START Dataset content
/-! ### Writes -/

/-- A write to a live window byte: its stored bits, and what it commands. -/
def windowWrite (p : Polder) (a : Nat) (v : Byte) (s : State) : State :=
  let b (i : Nat) : Bool := v.getLsbD i
  let t := winStore p a v s
  if a = 0xC00C then (if v.toNat % 4 = 1 then txSubmit p t else if v.toNat % 4 = 2 then txCancel p t else t)
  else if a = 0xC101 then (if b 0 then rxPop p t else t)
  else if a = 0xC203 then (if v.toNat % 4 = 1 then rosterLoad p false t else if v.toNat % 4 = 2 then rosterLoad p true t else t)
  else if a = 0xC400 then cryptoSubmit p v t
  else if a = 0xC604 then (if b 0 then snfPop p t else t)
  else if a = 0xC714 then (if v.toNat % 4 = 1 then schedArm p t else if v.toNat % 4 = 2 then schedCancel p t else t)
  else if a = 0xC71E then (if b 7 then schedPop p t else t)
  else if a = 0xC800 then cardControl p v s
  else if a = 0xC801 then (if b 3 then modH p (fun h => { h with txFail := false }) t else t)
  else if a = 0xC80C then (if b 0 then cardPop p t else t)
  else if a = 0xC810 then cardSend p v t
  else if a = 0xCC00 then (if b 0 then modCore p (fun c => { c with dry := false }) t else t)
  else if a = 0xCC08 then modCore p (fun c => { c with pend := c.pend &&& ~~~(v.setWidth 16) }) t
  else if a = 0xCC09 then modCore p (fun c => { c with pend := c.pend &&& ~~~(v.setWidth 16 <<< 8) }) t
  else if a = 0xCC14 then (if b 7 then modP p (fun q => { q with restarted := false }) t else t)
  else if 0xD000 ≤ a ∧ a < 0xD400 then (if (a - 0xD000) % 0x80 = 0x40 then sluiceControl p (areaOf a) v s else t)
  else if a = 0xD5E3 then (if b 0 then outSubmit p t else t)
  else if a = 0xD7F1 then (if b 0 then inPop p t else t)
  else t

/-- Write one byte. A blocked write has no effect; the result fields of Table 12-5 report a foreign context. -/
def writeOne (p : Polder) (a : Nat) (v : Byte) (s : State) : State :=
  match byteFate s p a (some v) with
  | .ram => ramPut p a v s
  | .basin => s
  | .live => windowWrite p a v s
  | .dry => s
  | .breach k =>
    let t := breach p k a s
    if k = 4 then (if a = 0xC00C then setTxResult p 1 t else setRosResult p 1 t) else t

/-! ### Accesses -/

/-- Record a dry access (13_ohmore_model R344): once, however many of its bytes are dry. -/
def noteDry (p : Polder) (a : Nat) (s : State) : State :=
  let t := ctrAdd (pOhmDryAccesses p) 1 (modCore p (fun c => { c with dry := true, dryAddr := BitVec.ofNat 16 a }) s)
  if cfgP s p ohmCfgDryTrap = 1 then raisePend p 13 t else t

/-- A restart that a breach asked for, at the end of the access (12_polders R317). -/
def endAccess (p : Polder) (s : State) : State := if s.pld[p].restartDue then restart p s else s

/-- The core of a polder executes. -/
def coreLive (s : State) (p : Polder) : Bool := s.pld[p].core.phase == .running

/-- A program's write of one byte, as a command of its own. -/
def programWrite (p : Polder) (a : Nat) (v : Byte) (s : State) : State :=
  if coreLive s p = false then s
  else endAccess p (if byteFate s p a (some v) = .dry then noteDry p a s else writeOne p a v s)

/-- A program's read of one byte, as a command of its own. -/
def programRead (p : Polder) (a : Nat) (s : State) : State :=
  if coreLive s p = false then s
  else endAccess p (if byteFate s p a none = .dry then noteDry p a s else (readOne p a s).2)

/-- A stored window byte with one bit set to a value. -/
def withBit (s : State) (p : Polder) (a b : Nat) (v : Bool) : Byte :=
  let m : Byte := BitVec.ofNat 8 (2 ^ b)
  (winByte s p a &&& ~~~m) ||| (if v then m else 0)

/-! ### The commands of the table that are one access -/

/-- SNF_POP (08_snapshot_farm R213). -/
def execSnfPop (p : Polder) (s : State) : Result := .next (programWrite p 0xC604 (withBit s p 0xC604 0 true) s)
/-- SNF_HOLD (08_snapshot_farm R213). -/
def execSnfHold (p : Polder) (v : Bool) (s : State) : Result := .next (programWrite p 0xC604 (withBit s p 0xC604 1 v) s)
/-- SNF_WAKE_EN (08_snapshot_farm R213). -/
def execSnfWakeEn (p : Polder) (v : Bool) (s : State) : Result := .next (programWrite p 0xC604 (withBit s p 0xC604 2 v) s)
/-- SCHED_ARM (09_sky_time R243). -/
def execSchedArm (p : Polder) (s : State) : Result := .next (programWrite p 0xC714 1 s)
/-- SCHED_CANCEL (09_sky_time R243). -/
def execSchedCancel (p : Polder) (s : State) : Result := .next (programWrite p 0xC714 2 s)
/-- SCHED_POP (09_sky_time R243). -/
def execSchedPop (p : Polder) (s : State) : Result := .next (programWrite p 0xC71E (withBit s p 0xC71E 7 true) s)
/-- SCHED_WAKE_EN (09_sky_time R243). -/
def execSchedWakeEn (p : Polder) (v : Bool) (s : State) : Result := .next (programWrite p 0xC71E (withBit s p 0xC71E 6 v) s)
/-- NOW_LATCH (09_sky_time R243). -/
def execNowLatch (p : Polder) (s : State) : Result := .next (programRead p 0xC700 s)
/-- TX_SUBMIT (10_tag_link R266). -/
def execTxSubmit (p : Polder) (s : State) : Result := .next (programWrite p 0xC00C 1 s)
/-- TX_CANCEL (10_tag_link R266). -/
def execTxCancel (p : Polder) (s : State) : Result := .next (programWrite p 0xC00C 2 s)
/-- ROSTER_LOAD_STATE (10_tag_link R268). -/
def execRosterLoadState (p : Polder) (s : State) : Result := .next (programWrite p 0xC203 1 s)
/-- ROSTER_LOAD_KEY (10_tag_link R268). -/
def execRosterLoadKey (p : Polder) (s : State) : Result := .next (programWrite p 0xC203 2 s)
/-- RX_POP (10_tag_link R279). -/
def execRxPop (p : Polder) (s : State) : Result := .next (programWrite p 0xC101 (withBit s p 0xC101 0 true) s)
/-- RX_WAKE (10_tag_link R279). -/
def execRxWake (p : Polder) (v : Bool) (s : State) : Result := .next (programWrite p 0xC101 (withBit s p 0xC101 1 v) s)
/-- CRYPTO_GCM_ENCRYPT (12_polders R313). -/
def execCryptoGcmEncrypt (p : Polder) (key256 : Bool) (s : State) : Result := .next (programWrite p 0xC400 (BitVec.ofNat 8 (1 + 32 * b2n key256)) s)
/-- CRYPTO_GCM_DECRYPT (12_polders R313). -/
def execCryptoGcmDecrypt (p : Polder) (key256 : Bool) (s : State) : Result := .next (programWrite p 0xC400 (BitVec.ofNat 8 (2 + 32 * b2n key256)) s)
/-- CRYPTO_CCM_ENCRYPT (12_polders R313). -/
def execCryptoCcmEncrypt (p : Polder) (key256 : Bool) (s : State) : Result := .next (programWrite p 0xC400 (BitVec.ofNat 8 (3 + 32 * b2n key256)) s)
/-- CRYPTO_CCM_DECRYPT (12_polders R313). -/
def execCryptoCcmDecrypt (p : Polder) (key256 : Bool) (s : State) : Result := .next (programWrite p 0xC400 (BitVec.ofNat 8 (4 + 32 * b2n key256)) s)
/-- CRYPTO_SHA256 (12_polders R313). -/
def execCryptoSha256 (p : Polder) (final : Bool) (s : State) : Result := .next (programWrite p 0xC400 (BitVec.ofNat 8 (5 + 16 * b2n final)) s)
/-- CRYPTO_ECDSA_VERIFY (12_polders R313). -/
def execCryptoEcdsaVerify (p : Polder) (s : State) : Result := .next (programWrite p 0xC400 6 s)
/-- CRYPTO_TRNG (12_polders R313). -/
def execCryptoTrng (p : Polder) (s : State) : Result := .next (programWrite p 0xC400 7 s)
/-- CRYPTO_WAKE_EN (12_polders R313). -/
def execCryptoWakeEn (p : Polder) (v : Bool) (s : State) : Result := .next (programWrite p 0xC405 (withBit s p 0xC405 0 v) s)
/-- BASIN_LATCH (12_polders R320): a read of the basin view. -/
def execBasinLatch (p : Polder) (addr : Word) (s : State) : Result :=
  .next (if 0xE000 ≤ addr.toNat ∧ addr.toNat < 0xF000 then programRead p addr.toNat s else s)
/-- SLUICE_SEND (12_polders R323). -/
def execSluiceSend (p : Polder) (k : Fin 8) (s : State) : Result := .next (programWrite p (sluiceBase k + 0x40) (withBit s p (sluiceBase k + 0x40) 0 true) s)
/-- SLUICE_POP (12_polders R323). -/
def execSluicePop (p : Polder) (k : Fin 8) (s : State) : Result := .next (programWrite p (sluiceBase k + 0x40) (withBit s p (sluiceBase k + 0x40) 1 true) s)
/-- SLUICE_WAKE_EN (12_polders R323). -/
def execSluiceWakeEn (p : Polder) (k : Fin 8) (v : Bool) (s : State) : Result := .next (programWrite p (sluiceBase k + 0x40) (withBit s p (sluiceBase k + 0x40) 2 v) s)
/-- PEND_CLEAR (13_ohmore_model R341): ones written to OHM.IRQ, low byte first. -/
def execPendClear (p : Polder) (mask : Word) (s : State) : Result :=
  .next (programWrite p 0xCC09 ((mask >>> 8).setWidth 8) (programWrite p 0xCC08 (mask.setWidth 8) s))
/-- DRY_CLEAR (13_ohmore_model R344). -/
def execDryClear (p : Polder) (s : State) : Result := .next (programWrite p 0xCC00 1 s)
/-- RESTARTED_CLEAR (12_polders R317). -/
def execRestartedClear (p : Polder) (s : State) : Result := .next (programWrite p 0xCC14 0x80 s)
/-- REGISTER_WRITE (13_ohmore_model R336): a write of a window byte. -/
def execRegisterWrite (p : Polder) (addr : Word) (v : Byte) (s : State) : Result :=
  .next (if 0xC000 ≤ addr.toNat ∧ addr.toNat < 0xF000 then programWrite p addr.toNat v s else s)
/-- OUT_SUBMIT (18_host_ports R449). -/
def execOutSubmit (p : Polder) (s : State) : Result := .next (programWrite p 0xD5E3 1 s)
/-- IN_POP (18_host_ports R449). -/
def execInPop (p : Polder) (s : State) : Result := .next (programWrite p 0xD7F1 (withBit s p 0xD7F1 0 true) s)
/-- IN_WAKE (18_host_ports R449). -/
def execInWake (p : Polder) (v : Bool) (s : State) : Result := .next (programWrite p 0xD7F1 (withBit s p 0xD7F1 1 v) s)
/-- CARD_RESET (18_host_ports R455). -/
def execCardReset (p : Polder) (v : Bool) (s : State) : Result := .next (programWrite p 0xC800 (withBit s p 0xC800 0 v) s)
/-- CARD_CLK_EN (18_host_ports R454). -/
def execCardClkEn (p : Polder) (v : Bool) (s : State) : Result := .next (programWrite p 0xC800 (withBit s p 0xC800 1 v) s)
/-- TX_DATA (18_host_ports R456). -/
def execTxData (p : Polder) (v : Byte) (s : State) : Result := .next (programWrite p 0xC810 v s)
/-- CARD_RX_POP (18_host_ports R456). -/
def execCardRxPop (p : Polder) (s : State) : Result := .next (programWrite p 0xC80C 1 s)
/-- CARD_RX_WAKE (18_host_ports R456). -/
def execCardRxWake (p : Polder) (v : Bool) (s : State) : Result := .next (programWrite p 0xC800 (withBit s p 0xC800 3 v) s)
/-- CARD_TX_WAKE (18_host_ports R456). -/
def execCardTxWake (p : Polder) (v : Bool) (s : State) : Result := .next (programWrite p 0xC800 (withBit s p 0xC800 4 v) s)
/-- TX_FAIL_CLEAR (18_host_ports R456). -/
def execTxFailClear (p : Polder) (s : State) : Result := .next (programWrite p 0xC801 0x08 s)

end Sys2Proof.Machine
end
END Dataset content
What this task involves: Using the records above, set down exactly the lines from the one with "CRYPTO_GCM_ENCRYPT (12_polders R313). -/" through the one with "CRYPTO_WAKE_EN (12_polders R313). -/", inclusive, and nothing more.

Task answer:
/-- CRYPTO_GCM_ENCRYPT (12_polders R313). -/
def execCryptoGcmEncrypt (p : Polder) (key256 : Bool) (s : State) : Result := .next (programWrite p 0xC400 (BitVec.ofNat 8 (1 + 32 * b2n key256)) s)
/-- CRYPTO_GCM_DECRYPT (12_polders R313). -/
def execCryptoGcmDecrypt (p : Polder) (key256 : Bool) (s : State) : Result := .next (programWrite p 0xC400 (BitVec.ofNat 8 (2 + 32 * b2n key256)) s)
/-- CRYPTO_CCM_ENCRYPT (12_polders R313). -/
def execCryptoCcmEncrypt (p : Polder) (key256 : Bool) (s : State) : Result := .next (programWrite p 0xC400 (BitVec.ofNat 8 (3 + 32 * b2n key256)) s)
/-- CRYPTO_CCM_DECRYPT (12_polders R313). -/
def execCryptoCcmDecrypt (p : Polder) (key256 : Bool) (s : State) : Result := .next (programWrite p 0xC400 (BitVec.ofNat 8 (4 + 32 * b2n key256)) s)
/-- CRYPTO_SHA256 (12_polders R313). -/
def execCryptoSha256 (p : Polder) (final : Bool) (s : State) : Result := .next (programWrite p 0xC400 (BitVec.ofNat 8 (5 + 16 * b2n final)) s)
/-- CRYPTO_ECDSA_VERIFY (12_polders R313). -/
def execCryptoEcdsaVerify (p : Polder) (s : State) : Result := .next (programWrite p 0xC400 6 s)
/-- CRYPTO_TRNG (12_polders R313). -/
def execCryptoTrng (p : Polder) (s : State) : Result := .next (programWrite p 0xC400 7 s)
/-- CRYPTO_WAKE_EN (12_polders R313). -/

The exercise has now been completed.